She laid down on my bed and played "I want you to want me" on my laptop. subtle.
We've had the 'life would be so much better if we were both lesbians' conversation too much for that to be okay.
So I'm up to masturbating three times a day, drunk textin my ex, not doing any hw and I've failed half of my tests so far
Sounds better than last semester
It was worse than when we pepper-sprayed my dick. I feel mislead.
Restaurants Roasting People Who Gave Them Negative Yelp Reviews (25 Pics)
Currently flirting with a 57 year old. Why do i do this
Just slept with a female bodybuilder. not cute. but it was like fucking hulk hogan with a twat. Beastly.
im so disgusted with myself. funny thing was i lasted 15 seconds. she benches 325
Time for jim to play the "dont seriously consider pooping in the trash" game
It is completely possible to eat beef jerky sexually.
If you enjoy dance recitals as much as I do, that's one shitty Father's Day...
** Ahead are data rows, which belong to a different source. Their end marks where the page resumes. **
/-- `PixWrite` inside the buffer is the clipped list of that one write (rules R48, R49). -/
theorem Buffer.writeAll_singleton {b : Buffer} {x y : Int} (hin : b.inBounds x y = true) (v : Int) :
    b.writeAll [⟨x, y, v⟩] = b.pixWrite x.toNat y.toNat v := by
  rw [Buffer.writeAll_cons, Buffer.writeAll_nil, Buffer.pixWriteClipped, if_pos hin]

/-- `PixWrite` inside the buffer repaints its pixel and nothing else (rules R46, R48, R111). -/
theorem Buffer.pixWrite_repaints {b : Buffer} (hb : b.data.wf = true) {x y : Int} (hin : b.inBounds x y = true)
    (v : Int) : b.Repaints (b.pixWrite x.toNat y.toNat v)
      fun x' y' => if (x' : Int) = x ∧ (y' : Int) = y then some v else none := by
  rw [← Buffer.writeAll_singleton hin]
  refine b.writeAll_repaints hb _ _ fun x' y' _ _ => ?_
  simp only [lastWrite, eq_comm]

/-! ### The check of the coordinates -/

/-- `CoordRange` outside the buffer (rule R189). -/
theorem check_coord_of_outside {s : State} {b : Buffer} (go : Result)
    (h : s.opX < 0 ∨ (b.w : Int) ≤ s.opX ∨ s.opY < 0 ∨ (b.h : Int) ≤ s.opY) :
    check (!b.inBounds s.opX s.opY) .coordRange s go = .next (s.takeFault .coordRange) := by
  refine check_pos _ _ _ ?_
  rw [Bool.not_eq_true', ← Bool.not_eq_true, b.inBounds_iff]
  omega

/-- Inside the buffer the command goes on (rule R189). -/
theorem check_coord_of_inside {s : State} {b : Buffer} (go : Result) (h : b.inBounds s.opX s.opY = true) :
    check (!b.inBounds s.opX s.opY) .coordRange s go = go :=
  check_neg _ _ _ (by rw [h, Bool.not_true])

/-! ### The forms of a result -/

/-- A field of at most 32 bits as a result is zero-extended (rule R13). -/
theorem answer_toNat {n : Nat} (hn : n ≤ 32) (s : State) (v : BitVec n) :
    answer v.toNat s = .next (s.withResult (v.zeroExtend 32)) := by
  have hv : v.toNat < 2 ^ 32 := v.isLt.trans_le (Nat.pow_le_pow_right (by decide) hn)
  rw [answer_of_lt s hv, BitVec.ofNat_toNat]

/-- A Boolean as a result is 1 or 0 (rule R13). -/
theorem answer_boolResult (s : State) (p : Bool) :
    answer (boolResult p) s = .next (s.withResult (if p = true then 1#32 else 0#32)) := by
  cases p with
  | false => exact answer_of_lt s (by decide)
  | true => exact answer_of_lt s (by decide)

/-! ### The commands -/

/-- SETPIXEL of a valid slot goes on to the check of the coordinates (rule R111). -/
theorem exec_setpixel_of_valid {s : State} {rd : SlotIx} {b : Buffer} (hb : s.slot rd = some b) :
    exec (.setpixel rd) s = check (!b.inBounds s.opX s.opY) .coordRange s
      (.next (s.setSlot rd (some (b.pixWrite s.opX.toNat s.opY.toNat s.opC)))) :=
  needBuffer_some rd s _ b hb

/-- Settles O36: the buffer stored is one `PixWrite` inside the buffer, a repainting of that pixel alone. -/
theorem setpixelStoresOneLane : Obligations.SetpixelStoresOneLane := by
  unfold Obligations.SetpixelStoresOneLane
  intro s rd
  refine ⟨needBuffer_none rd s _, fun b hb hok => ?_⟩
  obtain ⟨-, -, hwf, -⟩ := b.ok_iff.mp hok
  rw [exec_setpixel_of_valid hb]
  refine ⟨check_coord_of_outside _, fun hx hx' hy hy' => ?_⟩
  have hin := (b.inBounds_iff _ _).mpr ⟨hx, hx', hy, hy'⟩
  exact ⟨_, check_coord_of_inside _ hin, Buffer.pixWrite_repaints hwf hin s.opC⟩

/-- GETPIXEL of a valid slot goes on to the check of the coordinates (rule R110). -/
theorem exec_getpixel_of_valid {s : State} {rd : SlotIx} {b : Buffer} (hb : s.slot rd = some b) :
    exec (.getpixel rd) s = check (!b.inBounds s.opX s.opY) .coordRange s
      (answer (b.pixRead s.opX.toNat s.opY.toNat) s) :=
  needBuffer_some rd s _ b hb

/-- Settles O35. -/
theorem getpixelAnswersThePixel : Obligations.GetpixelAnswersThePixel := by
  unfold Obligations.GetpixelAnswersThePixel
  intro s rd
  refine ⟨needBuffer_none rd s _, fun b hb => ?_⟩
  rw [exec_getpixel_of_valid hb]
  refine ⟨check_coord_of_outside _, fun hx hx' hy hy' => ⟨?_, b.pixRead_lt _ _⟩⟩
  have hin := (b.inBounds_iff _ _).mpr ⟨hx, hx', hy, hy'⟩
  rw [check_coord_of_inside _ hin, answer_of_lt s (b.pixRead_lt_word _ _)]

theorem exec_width_of_valid {s : State} {rd : SlotIx} {b : Buffer} (hb : s.slot rd = some b) :
    exec (.width rd) s = answer b.width.toNat s :=
  needBuffer_some rd s _ b hb

theorem exec_height_of_valid {s : State} {rd : SlotIx} {b : Buffer} (hb : s.slot rd = some b) :
    exec (.height rd) s = answer b.height.toNat s :=
  needBuffer_some rd s _ b hb

theorem exec_ismono_of_valid {s : State} {rd : SlotIx} {b : Buffer} (hb : s.slot rd = some b) :
    exec (.ismono rd) s = answer (boolResult (b.depth == .d1)) s :=
  needBuffer_some rd s _ b hb

/-- Settles O37: the width and the height are 16-bit fields, zero-extended; the comparison of the depth is a Boolean. -/
theorem accessorsAnswerTheDescriptor : Obligations.AccessorsAnswerTheDescriptor := by
  unfold Obligations.AccessorsAnswerTheDescriptor
  intro s rd
  refine ⟨⟨needBuffer_none rd s _, needBuffer_none rd s _, needBuffer_none rd s _⟩, fun b hb => ⟨?_, ?_, ?_⟩⟩
  · rw [exec_width_of_valid hb, answer_toNat (by decide)]
  · rw [exec_height_of_valid hb, answer_toNat (by decide)]
  · rw [exec_ismono_of_valid hb, answer_boolResult]
    simp only [beq_iff_eq]

/-- CLONE of a valid slot goes on to the check of the slot that is to receive the copy (rule R115). -/
theorem exec_clone_of_valid {s : State} {rd rs : SlotIx} {b : Buffer} (hb : s.slot rs = some b) :
    exec (.clone rd rs) s = needFree rd s (install rd b s) :=
  needBuffer_some rs s _ b hb

/-- Settles O38: the checks in order `BadSlot`, `SlotBusy`, `AllocFail`; what is installed is the source's buffer. -/
theorem cloneCopiesTheBuffer : Obligations.CloneCopiesTheBuffer := by
  unfold Obligations.CloneCopiesTheBuffer
  intro s rd rs
  refine ⟨needBuffer_none rs s _, fun b hb => ?_⟩
  rw [exec_clone_of_valid hb]
  refine ⟨fun hbusy => ?_, fun hfree hcap => ?_, fun hfree hcap => ?_⟩
  · obtain ⟨o, ho⟩ := Option.ne_none_iff_exists'.mp hbusy
    exact needFree_some rd s _ o ho
  · rw [needFree_none rd s _ hfree, install_of_not_fits _ _ _ ((s.fits_eq_false _).mpr hcap)]
  · rw [needFree_none rd s _ hfree, install_of_fits _ _ _ ((s.fits_eq_true _).mpr hcap)]

/-- COPYFROM's condition of `DimMismatch`, by the descriptor fields (rules R116, R186). -/
theorem dimsDiffer_eq_false {b o : Buffer} :
    dimsDiffer b o = false ↔ o.width = b.width ∧ o.height = b.height ∧ o.depth = b.depth := by
  simp only [dimsDiffer, Bool.or_eq_false_iff, bne_eq_false_iff_eq, and_assoc]

/-- COPYFROM is the two checks of `BadSlot`, `RD`'s first, then the check of the shapes (rule R116). -/
theorem exec_copyfrom (rd rs : SlotIx) (s : State) :
    exec (.copyfrom rd rs) s = needTwo rd rs s fun b o =>
      check (dimsDiffer b o) .dimMismatch s (.next (s.setSlot rd (some { b with data := o.data }))) := rfl

/-- Settles O39: between buffers of one shape the copy leaves `RD` with `RS`'s own buffer. -/
theorem copyfromOverwritesEveryByte : Obligations.CopyfromOverwritesEveryByte := by
  unfold Obligations.CopyfromOverwritesEveryByte
  intro s rd rs
  refine ⟨⟨needTwo_none_left rd rs s _, needTwo_none_right rd rs s _⟩, fun b o hb ho => ?_⟩
  rw [exec_copyfrom, needTwo_some rd rs s _ b o hb ho]
  refine ⟨fun hdiff => ?_, fun hw hh hd => ?_⟩
  · refine check_pos _ _ _ ?_
    rwa [← Bool.not_eq_false, dimsDiffer_eq_false]
  · have hsame := dimsDiffer_eq_false.mpr ⟨hw, hh, hd⟩
    rw [check_neg _ _ _ hsame, Buffer.copy_eq_of_sameDims hsame]
    exact ⟨o, rfl, ⟨hw, hh, hd⟩, fun _ _ => rfl⟩

end Sys2Proof.Machine
end

section
/-! PROOF. The expansion ROM and XLUT (`42_expansion_rom.md` rules R130 to R136): entry `k` of a table row is lane `k`
of its byte, and the rest follows: a row as a number holds its entries as bytes, repacking puts every entry back into
its lane, and converting masks an entry as `PixWrite` masks its value. -/

namespace Sys2Proof.Machine

/-! ### A row of the ROM -/

/-- Entry `k` of the row is lane `k` of the byte (rule R131). -/
theorem romEntry_getElem? {d : Depth} {k : Nat} (hk : k < ppb d) (b : Byte) :
    (romEntry d b)[k]? = some (laneRead d k b) := by
  simp [romEntry, romByte, hk]

/-- The row ends with the last lane (rule R130). -/
theorem romEntry_getElem?_beyond {d : Depth} {k : Nat} (hk : ppb d ≤ k) (b : Byte) : (romEntry d b)[k]? = none := by
  simp [romEntry, hk]

/-- Settles O32: both sides are the lane `x mod ppb` of the pixel's byte. -/
theorem romEntriesAreThePixelsOfTheByte : Obligations.RomEntriesAreThePixelsOfTheByte := by
  unfold Obligations.RomEntriesAreThePixelsOfTheByte
  intro b x y
  rw [romEntry_getElem? (Nat.mod_lt x (ppb_pos b.depth)), Option.map_some, Buffer.pixRead]

/-! ### Repacking -/

/-- A lane of two bytes joined is the two lanes joined (rule R47). -/
theorem laneRead_or (d : Depth) (k : Nat) (a b : Byte) :
    laneRead d k (a ||| b) = laneRead d k a ||| laneRead d k b := by
  simp only [laneRead, BitVec.ushiftRight_or_distrib, BitVec.and_or_distrib_right]

/-- A lane's value lies within the mask already (rule R45). -/
theorem laneRead_and_maskOf (d : Depth) (k : Nat) (b : Byte) : laneRead d k b &&& maskOf d = laneRead d k b := by
  rw [laneRead, BitVec.and_assoc, BitVec.and_self]

/-- A byte taken as a number and back (rule R7). -/
theorem ofInt_toNat (v : Byte) : BitVec.ofInt 8 (v.toNat : Int) = v := by
  rw [BitVec.ofInt_natCast, BitVec.ofNat_toNat, BitVec.setWidth_eq]

/-- One term of `Repack` is the zero byte with that lane written (rules R48, R135). -/
theorem laneWrite_zero (d : Depth) (k : Nat) (v : Byte) :
    laneWrite d k v.toNat 0#8 = (v &&& maskOf d) <<< laneShift k d := by
  rw [laneWrite, BitVec.zero_and, BitVec.zero_or, ofInt_toNat]

/-- One term of `Repack`, lane by lane (rule R135). -/
theorem laneRead_repackTerm {d : Depth} {k : Nat} (hk : k < ppb d) (j : Nat) (v : Byte) :
    laneRead d k ((v &&& maskOf d) <<< laneShift j d) = if k = j then v &&& maskOf d else 0#8 := by
  rw [← laneWrite_zero]
  by_cases h : k = j
  · subst h
    rw [if_pos rfl, laneRead_laneWrite_self d k hk, ofInt_toNat]
  · rw [if_neg h, laneRead_laneWrite_other d k j hk h, laneRead_zero]

/-- Packed from lane `j` on, lane `k` holds the value `k - j` of the list, and 0 where there is none (rule R135). -/
theorem laneRead_repackFrom {d : Depth} {k : Nat} (hk : k < ppb d) (vs : List Byte) (j : Nat) :
    laneRead d k (repackFrom d j vs) = if j ≤ k then vs.getD (k - j) 0#8 &&& maskOf d else 0#8 := by
  induction vs generalizing j with
  | nil => simp [repackFrom, laneRead_zero]
  | cons v rest ih =>
    rw [repackFrom, laneRead_or, laneRead_repackTerm hk, ih]
    rcases Nat.lt_trichotomy k j with h | h | h
    · simp [h.ne, Nat.not_le.mpr h, Nat.not_le.mpr (h.trans (Nat.lt_succ_self j))]
    · simp [h]
    · have hsub : k - j = (k - (j + 1)) + 1 := by omega
      simp [h.ne', h.le, Nat.succ_le_of_lt h, hsub]

/-- Settles O33: in every lane of the byte, `Repack` puts back what `Expand` took out of it. -/
theorem repackInvertsExpand : Obligations.RepackInvertsExpand := by
  unfold Obligations.RepackInvertsExpand
  intro d b
  refine byte_ext_of_lanes d _ _ fun k hk => ?_
  rw [repack, laneRead_repackFrom hk, if_pos (Nat.zero_le k), Nat.sub_zero, List.getD_eq_getElem?_getD,
    romEntry_getElem? hk, Option.getD_some, laneRead_and_maskOf]
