/-! Register reads. -/

/-- `STATUS` as a number: `ERR` in bits 3:2, `STATE` in bits 1:0 (10_state.md R29). -/
theorem statusWord_toNat (s : State) :
    (statusWord s).toNat = 4 * s.err.code.toNat + s.state.code.toNat := by
  unfold statusWord
  cases s.err <;> cases s.state <;> rfl

/-- Outside `ERROR` there is no error (10_state.md R39, item 1). -/
theorem err_eq_none_of_inv {s : State} (h : Inv s) (hs : s.state ≠ .error) : s.err = .none :=
  not_not.mp (mt h.err.mp hs)

/-- Without an error `STATUS` is the code of `IDLE`, `BUSY` or `DONE`; in `ERROR` it carries one of the
three errors (10_state.md R39, item 1). -/
theorem statusWord_mem_of_inv {s : State} (h : Inv s) :
    (statusWord s).toNat ∈ [0x0, 0x1, 0x2, 0x7, 0xB, 0xF] := by
  rw [statusWord_toNat]
  cases hs : s.state with
  | error =>
    cases he : s.err with
    | none => exact absurd he (h.err.mpr hs)
    | malformedInput | dimensionMismatch | badConfig => decide
  | idle | busy | done =>
    rw [err_eq_none_of_inv h (by simp [hs])]
    decide

/-- Settles O15: each read answers its own register, and `STATUS` is two codes that the invariant
ties. -/
theorem registerReadsAnswerTheRegister : Obligations.RegisterReadsAnswerTheRegister := by
  refine ⟨⟨rfl, fun _ => rfl⟩, rfl, ⟨rfl, fun _ => rfl⟩, ⟨rfl, fun _ => rfl⟩, ⟨rfl, fun _ => rfl⟩,
    ⟨rfl, fun _ => rfl⟩, ⟨rfl, fun _ => rfl⟩, ⟨rfl, fun _ => rfl⟩, ⟨rfl, fun _ => rfl⟩,
    fun o ho h4 => ⟨decodeRegr_of_reserved ho h4, fun _ => rfl⟩,
    fun s => ⟨statusWord s, rfl, ?_, statusWord_mem_of_inv⟩⟩
  rw [statusWord_toNat]
  cases s.err <;> cases s.state <;> rfl

/-! `START` and `CLEAR`. -/

theorem exec_start_of_idle {s : State} (h : s.state = .idle) : exec .start s =
    .next { s with state := .busy, phase := .check, widx := 0, kidx := 0, oidx := 0 } :=
  congrArg Host.Outcome.next (if_pos h)

theorem exec_clear_of_ended {s : State} (h : s.state = .done ∨ s.state = .error) :
    exec .clear s = .next (acknowledge s) :=
  congrArg Host.Outcome.next (if_pos h)

/-- Settles O16: `IDLE` alone lets `START` through, and it is a state without an error. -/
theorem startBeginsADecodeFromIdle : Obligations.StartBeginsADecodeFromIdle :=
  ⟨rfl, fun _ => ⟨exec_start_of_idle, exec_start_of_not_idle,
    fun hinv hs => err_eq_none_of_inv hinv (by simp [hs])⟩⟩

/-- Settles O17: the end of a decode is acknowledged, and there is none in `IDLE` and `BUSY`. -/
theorem clearReturnsToIdle : Obligations.ClearReturnsToIdle := by
  refine ⟨rfl, fun s => ⟨exec_clear_of_ended, fun hs => exec_clear_of_not_ended ?_⟩⟩
  rcases hs with hs | hs <;> simp [hs]

end Sys2Proof.Machine

/-! Errors (60_exceptions.md R167): the operations of the decoder where they are not selected, and the
return from `ERROR`. -/

namespace Sys2Proof.Machine

open Sys2Proof.Safety

/-- An operation of the `CHECK` step, where that step is not selected (30_encoding.md R80). -/
theorem exec_of_not_inCheck {i : Instr} {s : State} (hi : i.wholeStep = .check) (h : ¬ InCheck s) :
    exec i s = .next s := by
  cases i with
  | check | cfgchk | lenchk | dimchk => exact congrArg Host.Outcome.next (inCheck_of_not_selected h)
  | _ => cases hi

/-- An operation of the `RUN` step, where that step is not selected (30_encoding.md R80). -/
theorem exec_of_not_inRun {i : Instr} {s : State} (hi : i.wholeStep = .run) (h : ¬ InRun s) :
    exec i s = .next s := by
  cases i with
  | run | fetchw | extract | zext | bitrev | store | advance | finish =>
    exact if_neg (mt (selOf_eq_runSel s).mp h)
  | _ => cases hi

/-- Every operation is a host transaction, `RESET`, an operation of one of the two steps, or a data
format, which has no next state. -/
theorem kind_of_exec_eq_next {i : Instr} {s t : State} (h : exec i s = .next t) :
    (encode i).isTransaction = true ∨ i = .reset ∨ i.wholeStep = .check ∨ i.wholeStep = .run := by
  cases i with
  | reset => exact .inr (.inl rfl)
  | check | cfgchk | lenchk | dimchk => exact .inr (.inr (.inl rfl))
  | run | fetchw | extract | zext | bitrev | store | advance | finish => exact .inr (.inr (.inr rfl))
  | packedwordDefault _ _ _ _ | normsampleDefault _ => cases h
  | _ => exact .inl rfl

/-- Outside `IDLE` a transaction that is no `CLEAR` moves nothing of the control. -/
theorem exec_transaction_controlOf_of_not_idle {i : Instr} {s : State}
    (h : (encode i).isTransaction = true) (hs : s.state ≠ .idle) (hc : i ≠ .clear) :
    ∃ t, exec i s = .next t ∧ controlOf t = controlOf s := by
  by_cases hi : i = .start
  · exact ⟨s, hi ▸ exec_start_of_not_idle hs, rfl⟩
  · exact exec_transaction_controlOf s h hi hc

/-- In `ERROR` no decoder step is selected and `START` is ignored, so `CLEAR` and `RESET` alone move the
control. -/
theorem controlOf_of_exec_of_error {i : Instr} {s t : State} (hs : s.state = .error)
    (hc : i ≠ .clear) (hr : i ≠ .reset) (h : exec i s = .next t) : controlOf t = controlOf s := by
  have hidle : s.state ≠ .idle := by simp [hs]
  have hbusy : s.state ≠ .busy := by simp [hs]
  suffices hnext : ∃ u, exec i s = .next u ∧ controlOf u = controlOf s by
    obtain ⟨u, hu, hcontrol⟩ := hnext
    rw [Host.Outcome.next.inj (h.symm.trans hu), hcontrol]
  rcases kind_of_exec_eq_next h with htrans | hreset | hcheck | hrun
  · exact exec_transaction_controlOf_of_not_idle htrans hidle hc
  · exact absurd hreset hr
  · exact ⟨s, exec_of_not_inCheck hcheck fun hsel => hbusy hsel.1, rfl⟩
  · exact ⟨s, exec_of_not_inRun hrun fun hsel => hbusy hsel.1, rfl⟩
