-- ==== Sys2Proof/Machine/Decoder.lean ====
section
/-! DEFINITION. DECODE: the length rules and the group unpacker applied to buffer memory (43_decode.md). -/

namespace Sys2Proof.Machine

/-- DecodeCommand(sp, dp) of 43_decode.md R189, in the check order of R192. The scan of R181 comes before every check
but the first, so an invalid source address shows first; overlapping sets are refused once every check has passed
(20_memory.md R67). -/
def execDecode (sp dp : Bool) (s : State) : Host.Outcome State Fault Refusal :=
  if !(sp && dp) then .next (complete .earg 0 s)
  else
    match firstInvalid s.plat s.srcAddr.toNat (decodeScan s) with
    | some bad => .fault (.emem bad)
    | none =>
      if decodeLength s = 0 then .next (complete .ok 0 s)
      else if truncatedLength (decodeLength s) = 0 then .next (complete .elen 0 s)
      else if s.dstCap.toNat < expectedLength (decodeText s) then .next (complete .ecap 0 s)
      else if rangesOverlap s.srcAddr.toNat (decodeScan s) s.dstAddr.toNat (expectedLength (decodeText s)) then
        .refused .overlap
      else
        storeAndComplete s.dstAddr.toNat (decodeGroups (decodeText s)) (decodeGroups (decodeText s)).length s

end Sys2Proof.Machine
end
Woman Posts Harassing DMs From Creep Online, Now He’s Upset Because People Told His Mom
Next year for Halloween you can be the sword swallower, with a penis shaped sword.
But of course I'm in. After all, what fun would the holidays be without trying to find the perfect gift to impress someone you've never met, but need the approval of??
We had sex and then ordered pizza after. This relationship is looking good so far.
Yeah, he fractured his ass by doing a canon ball into the bath tub....
WHY are you masturbating to hockey fights?